President's Blog

Offering Hope During the Pandemic

I recently heard from one of our Fellowship missionaries in Pakistan. In an email to fellow missionaries serving there, he wrote:

“We do understand that in all of this God has not departed and left us to our own. We are people of ultimate hope and God is not going to abandon us. May God use this to cause us and many others to look to Him.”

During this time of upheaval and uncertainly, a good place to look is to Him. Our hope rests only in Him.

A couple of years ago, I was attending a Fellowship staff prayer day. I was in a spiritually lean time due to life’s burdens, and God met me in a remarkable way through a Psalm we had shared earlier in our morning worship time:

“Why, my soul, are you downcast? Why so disturbed within me? Put your hope in God, for I will yet praise him, my Saviour and my God.” Psalm 42:5-6 NIV

I realized that I had been subtly putting my hope in other things. My hope is in Jesus — only Jesus. This verse continues to sustain me when my heart inevitably starts to wander.

In times of uncertainty, we can become fearful. God understands. The Bible has many reminders of Him telling His children not to be afraid.

“Have I not commanded you? Be strong and courageous. Do not be frightened, and do not be dismayed, for the Lord your God is with you wherever you go.” Joshua 1:9 ESV

“Peace I leave with you; my peace I give you. I do not give to you as the world gives. Do not let your hearts be troubled and do not be afraid.” John 14:27 NIV

Instead, God calls us to be courageous. He calls us to respond in faith and be a witness for Him; to reach out to someone with a word of comfort and encouragement.

Our hope is not found in this world. Augustine reminds us in his writings that hope is found in Christ and the world to come, saying: “As we are saved by hope, so we are made happy by hope. Neither our salvation nor our beatitude is here present, but we ‘wait for it’ in the future, and we wait ‘with patience,’ precisely because we are surrounded by evil which patience must endure until we come to where all good things are sources of inexpressible happiness and where there will be no longer anything to endure.”

Although our security, hope, and happiness are not found in this present world, it is this very hope that propels us to respond to this world, this pandemic, with hope, not fear.

Our attitude toward COVID-19 should be marked by hope and peace, not hysteria and panic.

“Do not be anxious about your life….Do not fear those who kill the body but cannot kill the soul…” (Matthew 6:25, 10:28 ESV)

We should not comfort ourselves with false information that drives us to selfishness, or panic that causes us to hoard face masks (that health professionals desperately need), soup cans, and toilet paper. We are called to be a light in our society; a light on a hill, obvious to everyone.

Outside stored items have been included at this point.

@[simp] theorem setLink_pending (s : State) (i : Link) (x : LinkState) : (s.setLink i x).pending = s.pending := rfl
@[simp] theorem setLink_free (s : State) (i : Link) (x : LinkState) : (s.setLink i x).free = s.free := rfl
@[simp] theorem setLink_resetLow (s : State) (i : Link) (x : LinkState) : (s.setLink i x).resetLow = s.resetLow := rfl
@[simp] theorem setLink_initialising (s : State) (i : Link) (x : LinkState) : (s.setLink i x).initialising = s.initialising := rfl
@[simp] theorem setLink_timebase (s : State) (i : Link) (x : LinkState) : (s.setLink i x).timebase = s.timebase := rfl
@[simp] theorem setLink_params (s : State) (i : Link) (x : LinkState) : (s.setLink i x).params = s.params := rfl
@[simp] theorem setLink_sources (s : State) (i : Link) (x : LinkState) : (s.setLink i x).sources = s.sources := rfl
@[simp] theorem setLink_reports (s : State) (i : Link) (x : LinkState) : (s.setLink i x).reports = s.reports := rfl
@[simp] theorem setLink_cal (s : State) (i : Link) (x : LinkState) : (s.setLink i x).cal = s.cal := rfl
@[simp] theorem setLink_ports (s : State) (i : Link) (x : LinkState) : (s.setLink i x).ports = s.ports := rfl
@[simp] theorem setLink_sync (s : State) (i : Link) (x : LinkState) : (s.setLink i x).sync = s.sync := rfl
@[simp] theorem setLink_planner (s : State) (i : Link) (x : LinkState) : (s.setLink i x).planner = s.planner := rfl
@[simp] theorem setLink_handoff (s : State) (i : Link) (x : LinkState) : (s.setLink i x).handoff = s.handoff := rfl
@[simp] theorem setLink_view (s : State) (i : Link) (x : LinkState) : (s.setLink i x).view = s.view := rfl
@[simp] theorem setLink_pool (s : State) (i : Link) (x : LinkState) : (s.setLink i x).pool = s.pool := rfl
@[simp] theorem setLink_streams (s : State) (i : Link) (x : LinkState) : (s.setLink i x).streams = s.streams := rfl
@[simp] theorem setLink_triggers (s : State) (i : Link) (x : LinkState) : (s.setLink i x).triggers = s.triggers := rfl
@[simp] theorem setLink_notices (s : State) (i : Link) (x : LinkState) : (s.setLink i x).notices = s.notices := rfl
@[simp] theorem setLink_selected (s : State) (i : Link) (x : LinkState) : (s.setLink i x).selected = s.selected := rfl

@[simp] theorem setBank_pending (s : State) (i : Bank) (x : BankRecord) : (s.setBank i x).pending = s.pending := rfl
@[simp] theorem setBank_free (s : State) (i : Bank) (x : BankRecord) : (s.setBank i x).free = s.free := rfl
@[simp] theorem setBank_resetLow (s : State) (i : Bank) (x : BankRecord) : (s.setBank i x).resetLow = s.resetLow := rfl
@[simp] theorem setBank_initialising (s : State) (i : Bank) (x : BankRecord) : (s.setBank i x).initialising = s.initialising := rfl
@[simp] theorem setBank_timebase (s : State) (i : Bank) (x : BankRecord) : (s.setBank i x).timebase = s.timebase := rfl
@[simp] theorem setBank_params (s : State) (i : Bank) (x : BankRecord) : (s.setBank i x).params = s.params := rfl
@[simp] theorem setBank_sources (s : State) (i : Bank) (x : BankRecord) : (s.setBank i x).sources = s.sources := rfl
@[simp] theorem setBank_reports (s : State) (i : Bank) (x : BankRecord) : (s.setBank i x).reports = s.reports := rfl
@[simp] theorem setBank_cal (s : State) (i : Bank) (x : BankRecord) : (s.setBank i x).cal = s.cal := rfl
@[simp] theorem setBank_ports (s : State) (i : Bank) (x : BankRecord) : (s.setBank i x).ports = s.ports := rfl
@[simp] theorem setBank_sync (s : State) (i : Bank) (x : BankRecord) : (s.setBank i x).sync = s.sync := rfl
@[simp] theorem setBank_planner (s : State) (i : Bank) (x : BankRecord) : (s.setBank i x).planner = s.planner := rfl
@[simp] theorem setBank_handoff (s : State) (i : Bank) (x : BankRecord) : (s.setBank i x).handoff = s.handoff := rfl
@[simp] theorem setBank_view (s : State) (i : Bank) (x : BankRecord) : (s.setBank i x).view = s.view := rfl
@[simp] theorem setBank_streams (s : State) (i : Bank) (x : BankRecord) : (s.setBank i x).streams = s.streams := rfl
@[simp] theorem setBank_triggers (s : State) (i : Bank) (x : BankRecord) : (s.setBank i x).triggers = s.triggers := rfl
@[simp] theorem setBank_notices (s : State) (i : Bank) (x : BankRecord) : (s.setBank i x).notices = s.notices := rfl
@[simp] theorem setBank_links (s : State) (i : Bank) (x : BankRecord) : (s.setBank i x).links = s.links := rfl
@[simp] theorem setBank_selected (s : State) (i : Bank) (x : BankRecord) : (s.setBank i x).selected = s.selected := rfl

@[simp] theorem mapBuffers_pending (s : State) (f : BufferId → Buffer → Buffer) : (s.mapBuffers f).pending = s.pending := rfl
@[simp] theorem mapBuffers_free (s : State) (f : BufferId → Buffer → Buffer) : (s.mapBuffers f).free = s.free := rfl
@[simp] theorem mapBuffers_resetLow (s : State) (f : BufferId → Buffer → Buffer) : (s.mapBuffers f).resetLow = s.resetLow := rfl
@[simp] theorem mapBuffers_initialising (s : State) (f : BufferId → Buffer → Buffer) : (s.mapBuffers f).initialising = s.initialising := rfl
@[simp] theorem mapBuffers_timebase (s : State) (f : BufferId → Buffer → Buffer) : (s.mapBuffers f).timebase = s.timebase := rfl
@[simp] theorem mapBuffers_params (s : State) (f : BufferId → Buffer → Buffer) : (s.mapBuffers f).params = s.params := rfl
@[simp] theorem mapBuffers_sources (s : State) (f : BufferId → Buffer → Buffer) : (s.mapBuffers f).sources = s.sources := rfl
@[simp] theorem mapBuffers_reports (s : State) (f : BufferId → Buffer → Buffer) : (s.mapBuffers f).reports = s.reports := rfl
@[simp] theorem mapBuffers_cal (s : State) (f : BufferId → Buffer → Buffer) : (s.mapBuffers f).cal = s.cal := rfl
@[simp] theorem mapBuffers_ports (s : State) (f : BufferId → Buffer → Buffer) : (s.mapBuffers f).ports = s.ports := rfl
@[simp] theorem mapBuffers_sync (s : State) (f : BufferId → Buffer → Buffer) : (s.mapBuffers f).sync = s.sync := rfl
@[simp] theorem mapBuffers_planner (s : State) (f : BufferId → Buffer → Buffer) : (s.mapBuffers f).planner = s.planner := rfl
@[simp] theorem mapBuffers_handoff (s : State) (f : BufferId → Buffer → Buffer) : (s.mapBuffers f).handoff = s.handoff := rfl
@[simp] theorem mapBuffers_view (s : State) (f : BufferId → Buffer → Buffer) : (s.mapBuffers f).view = s.view := rfl
@[simp] theorem mapBuffers_streams (s : State) (f : BufferId → Buffer → Buffer) : (s.mapBuffers f).streams = s.streams := rfl
@[simp] theorem mapBuffers_triggers (s : State) (f : BufferId → Buffer → Buffer) : (s.mapBuffers f).triggers = s.triggers := rfl
@[simp] theorem mapBuffers_notices (s : State) (f : BufferId → Buffer → Buffer) : (s.mapBuffers f).notices = s.notices := rfl
@[simp] theorem mapBuffers_links (s : State) (f : BufferId → Buffer → Buffer) : (s.mapBuffers f).links = s.links := rfl
@[simp] theorem mapBuffers_selected (s : State) (f : BufferId → Buffer → Buffer) : (s.mapBuffers f).selected = s.selected := rfl

@[simp] theorem modBuffer_pending (s : State) (i : BufferId) (f : Buffer → Buffer) : (s.modBuffer i f).pending = s.pending := rfl
@[simp] theorem modBuffer_free (s : State) (i : BufferId) (f : Buffer → Buffer) : (s.modBuffer i f).free = s.free := rfl
@[simp] theorem modBuffer_resetLow (s : State) (i : BufferId) (f : Buffer → Buffer) : (s.modBuffer i f).resetLow = s.resetLow := rfl
@[simp] theorem modBuffer_initialising (s : State) (i : BufferId) (f : Buffer → Buffer) : (s.modBuffer i f).initialising = s.initialising := rfl
@[simp] theorem modBuffer_timebase (s : State) (i : BufferId) (f : Buffer → Buffer) : (s.modBuffer i f).timebase = s.timebase := rfl
@[simp] theorem modBuffer_params (s : State) (i : BufferId) (f : Buffer → Buffer) : (s.modBuffer i f).params = s.params := rfl
@[simp] theorem modBuffer_sources (s : State) (i : BufferId) (f : Buffer → Buffer) : (s.modBuffer i f).sources = s.sources := rfl
@[simp] theorem modBuffer_reports (s : State) (i : BufferId) (f : Buffer → Buffer) : (s.modBuffer i f).reports = s.reports := rfl
@[simp] theorem modBuffer_cal (s : State) (i : BufferId) (f : Buffer → Buffer) : (s.modBuffer i f).cal = s.cal := rfl
@[simp] theorem modBuffer_ports (s : State) (i : BufferId) (f : Buffer → Buffer) : (s.modBuffer i f).ports = s.ports := rfl
@[simp] theorem modBuffer_sync (s : State) (i : BufferId) (f : Buffer → Buffer) : (s.modBuffer i f).sync = s.sync := rfl
@[simp] theorem modBuffer_planner (s : State) (i : BufferId) (f : Buffer → Buffer) : (s.modBuffer i f).planner = s.planner := rfl
@[simp] theorem modBuffer_handoff (s : State) (i : BufferId) (f : Buffer → Buffer) : (s.modBuffer i f).handoff = s.handoff := rfl
@[simp] theorem modBuffer_view (s : State) (i : BufferId) (f : Buffer → Buffer) : (s.modBuffer i f).view = s.view := rfl
@[simp] theorem modBuffer_streams (s : State) (i : BufferId) (f : Buffer → Buffer) : (s.modBuffer i f).streams = s.streams := rfl
@[simp] theorem modBuffer_triggers (s : State) (i : BufferId) (f : Buffer → Buffer) : (s.modBuffer i f).triggers = s.triggers := rfl
@[simp] theorem modBuffer_notices (s : State) (i : BufferId) (f : Buffer → Buffer) : (s.modBuffer i f).notices = s.notices := rfl
@[simp] theorem modBuffer_links (s : State) (i : BufferId) (f : Buffer → Buffer) : (s.modBuffer i f).links = s.links := rfl
@[simp] theorem modBuffer_selected (s : State) (i : BufferId) (f : Buffer → Buffer) : (s.modBuffer i f).selected = s.selected := rfl
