/-! ## A claim (R121, R122) -/

/-- Every buffer of a list joins a chain. -/
theorem joinAll_src (i : Source) (l : List BufferId) (s : State) (j : Source) :
    (l.foldl (fun s b => joinChain i b s) s).src j =
      if j = i then { s.src i with chain := (s.src i).chain ++ l } else s.src j := by
  induction l generalizing s with
  | nil => by_cases h : j = i <;> simp [h]
  | cons b l ih =>
    rw [List.foldl_cons, ih]
    by_cases h : j = i <;> simp [h, joinChain_src]

theorem joinAll_claimQueue (i : Source) (l : List BufferId) (s : State) :
    (l.foldl (fun s b => joinChain i b s) s).pool.claimQueue = s.pool.claimQueue := by
  induction l generalizing s with
  | nil => rfl
  | cons b l ih => rw [List.foldl_cons, ih]; rfl

theorem joinAll_only (i : Source) (l : List BufferId) (s : State) :
    OnlyPool s (l.foldl (fun s b => joinChain i b s) s) := OnlyPool.loop (fun s b => joinChain_only i b s) l s

/-- Waking banks leaves the source records and the claim queue. -/
theorem wakeForDeficit_src (s : State) (j : Source) :
    (wakeForDeficit s).src j = s.src j ∧ (wakeForDeficit s).pool.claimQueue = s.pool.claimQueue := by
  unfold wakeForDeficit
  generalize Bank.all = l
  induction l generalizing s with
  | nil => exact ⟨rfl, rfl⟩
  | cons k l ih =>
    rw [List.foldl_cons]
    split
    · exact ih (wakeBank k s)
    · exact ih s

/-- What a claim takes at once: FREE buffers of AWAKE banks, ascending, as many as the chain lacks. -/
def claimed (i : Source) (s : State) : List BufferId := (freeAwake s).take (3 - (s.src i).chain.length)

/-- The state of a claim before it is known whether anything is outstanding. -/
theorem placeClaim_eq (i : Source) (s : State) :
    placeClaim i s =
      let left := 3 - (s.src i).chain.length - (claimed i s).length
      let u := ((claimed i s).foldl (fun s b => joinChain i b s) s).modSrc i fun r => { r with claim := left }
      if left = 0 then u
      else wakeForDeficit (raise (.part .bufferWait) (u.setClaimQueue (u.pool.claimQueue ++ [i]))) := rfl

theorem placeClaim_src (i : Source) (s : State) (j : Source) :
    (placeClaim i s).src j =
      if j = i then { s.src i with
        chain := (s.src i).chain ++ claimed i s, claim := 3 - (s.src i).chain.length - (claimed i s).length }
      else s.src j := by
  rw [placeClaim_eq]
  dsimp only
  split
  · by_cases h : j = i <;> simp [State.modSrc, joinAll_src, h]
  · rw [(wakeForDeficit_src _ j).1]
    by_cases h : j = i <;> simp [State.modSrc, joinAll_src, h]

theorem placeClaim_claimQueue (i : Source) (s : State) :
    (placeClaim i s).pool.claimQueue =
      if 3 - (s.src i).chain.length - (claimed i s).length = 0 then s.pool.claimQueue
      else s.pool.claimQueue ++ [i] := by
  rw [placeClaim_eq]
  dsimp only
  split
  · simp [State.modSrc, joinAll_claimQueue]
  · rw [(wakeForDeficit_src _ i).2]
    simp [State.modSrc, joinAll_claimQueue]

theorem placeClaim_notice (i : Source) (s : State) (l : Link) :
    (placeClaim i s).notice l =
      if 3 - (s.src i).chain.length - (claimed i s).length = 0 then s.notice l
      else (s.notice l).raise (.part .bufferWait) := by
  rw [placeClaim_eq]
  dsimp only
  split
  · simp [State.modSrc, (joinAll_only _ _ _).notice]
  · rw [(wakeForDeficit_only _).notice]
    simp [State.modSrc, (joinAll_only _ _ _).notice]

/-- A kind that is pending stays pending when another is raised. -/
theorem Notices.isPending_raise_of {n : Notices} {k : Notice} (k' : Notice) (h : n.isPending k = true) :
    (n.raise k').isPending k = true := by
  simp only [Notices.isPending, Notices.raise, PerGroup.get_set, decide_eq_true_eq, ne_eq] at *
  split
  · next e =>
    rw [e] at h
    intro h'
    apply h
    ext b hb
    have := congrArg (fun (v : Byte) => v.getLsbD b) h'
    simp at this ⊢
    intro h1; exact this (Or.inl h1)
  · exact h

/-! ## Waking for a deficit (R122), and the choices by end time (R107, R114) -/

/-- A bank woken takes 3 off the deficit (R122). -/
theorem claimDeficit_wakeBank {k : Bank} {s : State} (h : (s.bank k).state = .dormant) :
    claimDeficit (wakeBank k s) = claimDeficit s - 3 := by
  have hb : ∀ j, ((wakeBank k s).bank j).state = if j = k then .waking else (s.bank j).state := by
    intro j
    unfold wakeBank
    rw [State.setBank_bank]
    split <;> rfl
  have hc : ((wakeBank k s).pool.claimQueue.map fun i => ((wakeBank k s).src i).claim) =
      s.pool.claimQueue.map fun i => (s.src i).claim := rfl
  unfold claimDeficit
  rw [hc]
  simp only [Bank.all, List.filter, hb]
  cases k <;> simp [h] <;> (repeat' split) <;> simp <;> omega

Our job is to help our neighbours when they are sick; to support business people and help keep our economy going; to support, rather than criticize, our public health practitioners and government officials as they seek to address this crisis with wisdom and compassion. Their recommendations may possibly be imperfect, but we should pray for them.

One Fellowship pastor wrote saying he was asking his people to believe that when we think about the pandemic of 2020, we will recall a time when our church pulled together, got to know each other even more in virtual ways, and got on mission in our community.

Most of us are looking one or two weeks down the road during this pandemic. Let’s also look one and two years from now. How do we want to remember our behaviour during the COVID-19 pandemic of 2020?